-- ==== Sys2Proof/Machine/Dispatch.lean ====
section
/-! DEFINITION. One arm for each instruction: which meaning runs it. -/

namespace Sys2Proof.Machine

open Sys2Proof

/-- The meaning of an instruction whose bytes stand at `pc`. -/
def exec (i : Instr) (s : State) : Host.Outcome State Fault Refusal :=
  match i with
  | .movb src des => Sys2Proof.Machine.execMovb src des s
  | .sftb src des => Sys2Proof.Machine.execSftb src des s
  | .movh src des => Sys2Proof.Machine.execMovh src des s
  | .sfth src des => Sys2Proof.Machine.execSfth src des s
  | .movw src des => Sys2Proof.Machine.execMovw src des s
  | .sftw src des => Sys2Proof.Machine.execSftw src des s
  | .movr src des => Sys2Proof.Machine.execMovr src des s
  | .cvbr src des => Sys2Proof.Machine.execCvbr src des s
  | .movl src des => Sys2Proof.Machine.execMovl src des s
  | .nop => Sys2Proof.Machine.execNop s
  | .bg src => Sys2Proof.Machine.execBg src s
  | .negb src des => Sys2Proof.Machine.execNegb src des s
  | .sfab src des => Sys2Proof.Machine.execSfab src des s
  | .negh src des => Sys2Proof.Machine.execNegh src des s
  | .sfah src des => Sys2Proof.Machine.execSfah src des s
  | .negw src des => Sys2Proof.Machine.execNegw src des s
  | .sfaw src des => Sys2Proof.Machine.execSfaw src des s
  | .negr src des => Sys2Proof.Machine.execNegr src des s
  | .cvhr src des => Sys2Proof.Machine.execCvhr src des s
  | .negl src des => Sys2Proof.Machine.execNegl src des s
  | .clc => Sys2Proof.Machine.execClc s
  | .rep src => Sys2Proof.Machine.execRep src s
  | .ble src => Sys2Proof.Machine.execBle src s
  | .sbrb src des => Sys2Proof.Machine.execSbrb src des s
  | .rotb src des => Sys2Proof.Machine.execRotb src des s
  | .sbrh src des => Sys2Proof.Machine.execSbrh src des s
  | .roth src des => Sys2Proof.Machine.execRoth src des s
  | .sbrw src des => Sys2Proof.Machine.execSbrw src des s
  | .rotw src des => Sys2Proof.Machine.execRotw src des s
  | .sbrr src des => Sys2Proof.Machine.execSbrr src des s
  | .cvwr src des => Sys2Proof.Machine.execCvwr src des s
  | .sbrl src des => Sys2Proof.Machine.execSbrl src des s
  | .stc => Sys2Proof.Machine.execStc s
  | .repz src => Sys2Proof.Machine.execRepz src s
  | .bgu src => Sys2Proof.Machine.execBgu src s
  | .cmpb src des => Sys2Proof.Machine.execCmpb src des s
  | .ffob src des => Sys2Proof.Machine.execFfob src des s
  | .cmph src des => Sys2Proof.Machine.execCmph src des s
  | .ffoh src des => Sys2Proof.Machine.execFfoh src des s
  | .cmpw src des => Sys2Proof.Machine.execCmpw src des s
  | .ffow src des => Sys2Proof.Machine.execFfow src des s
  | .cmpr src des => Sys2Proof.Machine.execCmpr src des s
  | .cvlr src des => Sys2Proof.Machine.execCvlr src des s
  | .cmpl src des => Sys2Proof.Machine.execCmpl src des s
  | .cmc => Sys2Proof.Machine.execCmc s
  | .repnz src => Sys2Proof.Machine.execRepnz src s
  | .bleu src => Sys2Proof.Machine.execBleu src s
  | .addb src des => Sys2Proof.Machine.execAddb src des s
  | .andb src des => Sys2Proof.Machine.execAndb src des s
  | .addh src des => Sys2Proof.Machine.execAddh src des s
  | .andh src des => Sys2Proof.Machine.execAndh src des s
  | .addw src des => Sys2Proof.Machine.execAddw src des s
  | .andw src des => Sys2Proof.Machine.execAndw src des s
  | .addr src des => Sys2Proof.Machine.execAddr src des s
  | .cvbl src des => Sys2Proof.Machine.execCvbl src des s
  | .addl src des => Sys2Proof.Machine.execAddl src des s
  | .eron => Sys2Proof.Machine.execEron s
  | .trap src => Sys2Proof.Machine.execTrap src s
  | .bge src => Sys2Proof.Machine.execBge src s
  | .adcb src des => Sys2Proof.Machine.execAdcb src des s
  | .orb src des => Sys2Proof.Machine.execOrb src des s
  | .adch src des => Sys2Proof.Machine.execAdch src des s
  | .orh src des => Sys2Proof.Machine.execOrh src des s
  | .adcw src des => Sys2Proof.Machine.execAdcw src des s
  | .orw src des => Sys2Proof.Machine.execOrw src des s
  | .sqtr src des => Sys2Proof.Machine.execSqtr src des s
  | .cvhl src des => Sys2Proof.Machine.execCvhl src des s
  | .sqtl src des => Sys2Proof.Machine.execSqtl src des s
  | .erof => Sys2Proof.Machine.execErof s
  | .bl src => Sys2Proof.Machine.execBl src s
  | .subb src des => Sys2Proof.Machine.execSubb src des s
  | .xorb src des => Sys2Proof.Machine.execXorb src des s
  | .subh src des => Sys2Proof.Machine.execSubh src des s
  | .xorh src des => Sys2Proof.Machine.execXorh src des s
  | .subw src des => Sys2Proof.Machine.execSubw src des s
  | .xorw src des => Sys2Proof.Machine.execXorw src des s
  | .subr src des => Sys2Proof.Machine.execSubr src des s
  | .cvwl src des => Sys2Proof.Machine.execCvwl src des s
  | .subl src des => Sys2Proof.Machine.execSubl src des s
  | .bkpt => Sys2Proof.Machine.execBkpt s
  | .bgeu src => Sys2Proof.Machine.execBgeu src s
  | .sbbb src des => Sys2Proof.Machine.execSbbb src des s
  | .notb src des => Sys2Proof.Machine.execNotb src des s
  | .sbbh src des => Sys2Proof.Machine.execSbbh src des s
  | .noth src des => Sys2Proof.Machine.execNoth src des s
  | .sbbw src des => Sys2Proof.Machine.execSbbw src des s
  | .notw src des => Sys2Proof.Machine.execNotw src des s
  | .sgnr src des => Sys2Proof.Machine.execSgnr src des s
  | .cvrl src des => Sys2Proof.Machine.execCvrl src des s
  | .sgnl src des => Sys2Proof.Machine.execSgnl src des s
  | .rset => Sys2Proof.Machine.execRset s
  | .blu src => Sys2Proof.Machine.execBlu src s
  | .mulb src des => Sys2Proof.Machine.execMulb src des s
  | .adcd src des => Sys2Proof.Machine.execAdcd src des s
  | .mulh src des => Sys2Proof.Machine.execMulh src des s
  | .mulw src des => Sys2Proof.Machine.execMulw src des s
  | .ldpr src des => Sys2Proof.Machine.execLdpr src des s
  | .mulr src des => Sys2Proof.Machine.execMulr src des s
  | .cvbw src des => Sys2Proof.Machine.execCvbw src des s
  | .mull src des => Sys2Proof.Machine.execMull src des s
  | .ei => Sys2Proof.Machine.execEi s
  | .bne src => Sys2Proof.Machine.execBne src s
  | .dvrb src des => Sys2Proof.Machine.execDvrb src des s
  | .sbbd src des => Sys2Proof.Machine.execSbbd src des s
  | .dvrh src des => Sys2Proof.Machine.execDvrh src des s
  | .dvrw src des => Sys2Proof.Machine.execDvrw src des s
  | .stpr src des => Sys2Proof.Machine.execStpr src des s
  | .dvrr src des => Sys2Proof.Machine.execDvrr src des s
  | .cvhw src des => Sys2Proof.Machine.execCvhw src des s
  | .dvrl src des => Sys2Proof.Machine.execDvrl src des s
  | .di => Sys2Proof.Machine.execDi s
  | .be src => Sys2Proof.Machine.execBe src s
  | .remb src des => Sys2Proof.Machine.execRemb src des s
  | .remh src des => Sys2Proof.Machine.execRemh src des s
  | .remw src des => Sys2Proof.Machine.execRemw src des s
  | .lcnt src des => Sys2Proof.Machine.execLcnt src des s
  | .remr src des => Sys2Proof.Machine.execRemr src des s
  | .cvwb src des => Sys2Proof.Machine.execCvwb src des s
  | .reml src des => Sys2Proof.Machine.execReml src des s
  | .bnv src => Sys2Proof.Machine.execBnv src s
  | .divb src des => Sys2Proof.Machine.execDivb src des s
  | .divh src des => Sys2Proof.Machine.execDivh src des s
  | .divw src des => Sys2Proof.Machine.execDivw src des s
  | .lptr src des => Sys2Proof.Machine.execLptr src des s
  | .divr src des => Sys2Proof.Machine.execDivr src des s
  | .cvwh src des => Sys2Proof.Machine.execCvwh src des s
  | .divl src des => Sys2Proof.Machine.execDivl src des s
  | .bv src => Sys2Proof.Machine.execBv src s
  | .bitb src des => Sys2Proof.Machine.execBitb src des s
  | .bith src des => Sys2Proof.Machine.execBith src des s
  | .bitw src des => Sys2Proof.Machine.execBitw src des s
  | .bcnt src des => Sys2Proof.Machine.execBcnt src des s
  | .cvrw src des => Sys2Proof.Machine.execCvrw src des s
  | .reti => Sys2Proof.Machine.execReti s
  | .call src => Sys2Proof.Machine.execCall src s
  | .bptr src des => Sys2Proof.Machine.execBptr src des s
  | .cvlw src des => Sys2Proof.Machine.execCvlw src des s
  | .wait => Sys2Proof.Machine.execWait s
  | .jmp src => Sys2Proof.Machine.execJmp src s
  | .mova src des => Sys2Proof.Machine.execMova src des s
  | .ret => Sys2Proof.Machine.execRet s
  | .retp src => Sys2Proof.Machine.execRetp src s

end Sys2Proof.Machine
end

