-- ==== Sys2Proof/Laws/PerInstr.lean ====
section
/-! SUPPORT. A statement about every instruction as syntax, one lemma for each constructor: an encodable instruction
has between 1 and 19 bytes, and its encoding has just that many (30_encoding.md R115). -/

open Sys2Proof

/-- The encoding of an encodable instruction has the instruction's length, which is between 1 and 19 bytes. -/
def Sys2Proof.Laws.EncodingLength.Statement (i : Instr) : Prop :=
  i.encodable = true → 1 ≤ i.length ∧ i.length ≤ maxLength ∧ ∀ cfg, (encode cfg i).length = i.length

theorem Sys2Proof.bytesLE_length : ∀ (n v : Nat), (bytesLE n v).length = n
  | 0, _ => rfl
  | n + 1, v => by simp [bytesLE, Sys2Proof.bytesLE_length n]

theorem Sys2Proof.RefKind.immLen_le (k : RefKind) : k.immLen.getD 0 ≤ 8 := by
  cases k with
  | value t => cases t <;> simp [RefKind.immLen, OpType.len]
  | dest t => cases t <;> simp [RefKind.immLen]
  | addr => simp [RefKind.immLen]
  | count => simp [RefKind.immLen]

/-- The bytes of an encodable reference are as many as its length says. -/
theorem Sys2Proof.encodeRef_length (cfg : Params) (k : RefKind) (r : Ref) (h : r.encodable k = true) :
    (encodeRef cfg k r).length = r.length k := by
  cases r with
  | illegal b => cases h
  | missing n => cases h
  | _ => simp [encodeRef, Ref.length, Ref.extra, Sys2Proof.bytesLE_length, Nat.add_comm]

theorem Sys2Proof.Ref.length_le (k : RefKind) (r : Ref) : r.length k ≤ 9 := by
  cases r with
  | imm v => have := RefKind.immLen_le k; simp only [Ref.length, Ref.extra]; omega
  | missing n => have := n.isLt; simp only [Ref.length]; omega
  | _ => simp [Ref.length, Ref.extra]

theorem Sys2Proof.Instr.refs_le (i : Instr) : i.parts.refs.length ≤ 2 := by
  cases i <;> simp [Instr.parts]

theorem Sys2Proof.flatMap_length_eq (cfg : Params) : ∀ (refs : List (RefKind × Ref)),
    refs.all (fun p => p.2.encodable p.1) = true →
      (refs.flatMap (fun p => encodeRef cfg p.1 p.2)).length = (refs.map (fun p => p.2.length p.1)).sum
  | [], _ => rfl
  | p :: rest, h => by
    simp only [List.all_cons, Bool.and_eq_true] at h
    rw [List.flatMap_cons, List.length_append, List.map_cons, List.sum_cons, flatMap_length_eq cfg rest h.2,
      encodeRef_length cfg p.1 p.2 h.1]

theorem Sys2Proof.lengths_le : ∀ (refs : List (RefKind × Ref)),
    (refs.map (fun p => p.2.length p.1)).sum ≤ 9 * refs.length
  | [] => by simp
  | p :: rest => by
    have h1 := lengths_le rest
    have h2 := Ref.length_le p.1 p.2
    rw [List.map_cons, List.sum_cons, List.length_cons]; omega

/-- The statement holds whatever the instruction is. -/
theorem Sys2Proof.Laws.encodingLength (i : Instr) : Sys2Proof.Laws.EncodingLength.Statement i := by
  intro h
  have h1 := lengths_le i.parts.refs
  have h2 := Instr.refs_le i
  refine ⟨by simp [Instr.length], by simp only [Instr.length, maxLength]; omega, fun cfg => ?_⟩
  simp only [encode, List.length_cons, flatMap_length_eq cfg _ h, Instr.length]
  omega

════════════════════

[WHAT IS REQUIRED]
Exactly as they stand, set down the lines from the top of the data through the line with "Sys2Proof.Machine.execMovl src des s".

[ANSWER TO THIS TASK]
-- ==== Sys2Proof/Machine/Dispatch.lean ====
section
/-! DEFINITION. One arm for each instruction: which meaning runs it. -/

namespace Sys2Proof.Machine

open Sys2Proof

/-- The meaning of an instruction whose bytes stand at `pc`. -/
def exec (i : Instr) (s : State) : Host.Outcome State Fault Refusal :=
  match i with
  | .movb src des => Sys2Proof.Machine.execMovb src des s
  | .sftb src des => Sys2Proof.Machine.execSftb src des s
  | .movh src des => Sys2Proof.Machine.execMovh src des s
  | .sfth src des => Sys2Proof.Machine.execSfth src des s
  | .movw src des => Sys2Proof.Machine.execMovw src des s
  | .sftw src des => Sys2Proof.Machine.execSftw src des s
  | .movr src des => Sys2Proof.Machine.execMovr src des s
  | .cvbr src des => Sys2Proof.Machine.execCvbr src des s
  | .movl src des => Sys2Proof.Machine.execMovl src des s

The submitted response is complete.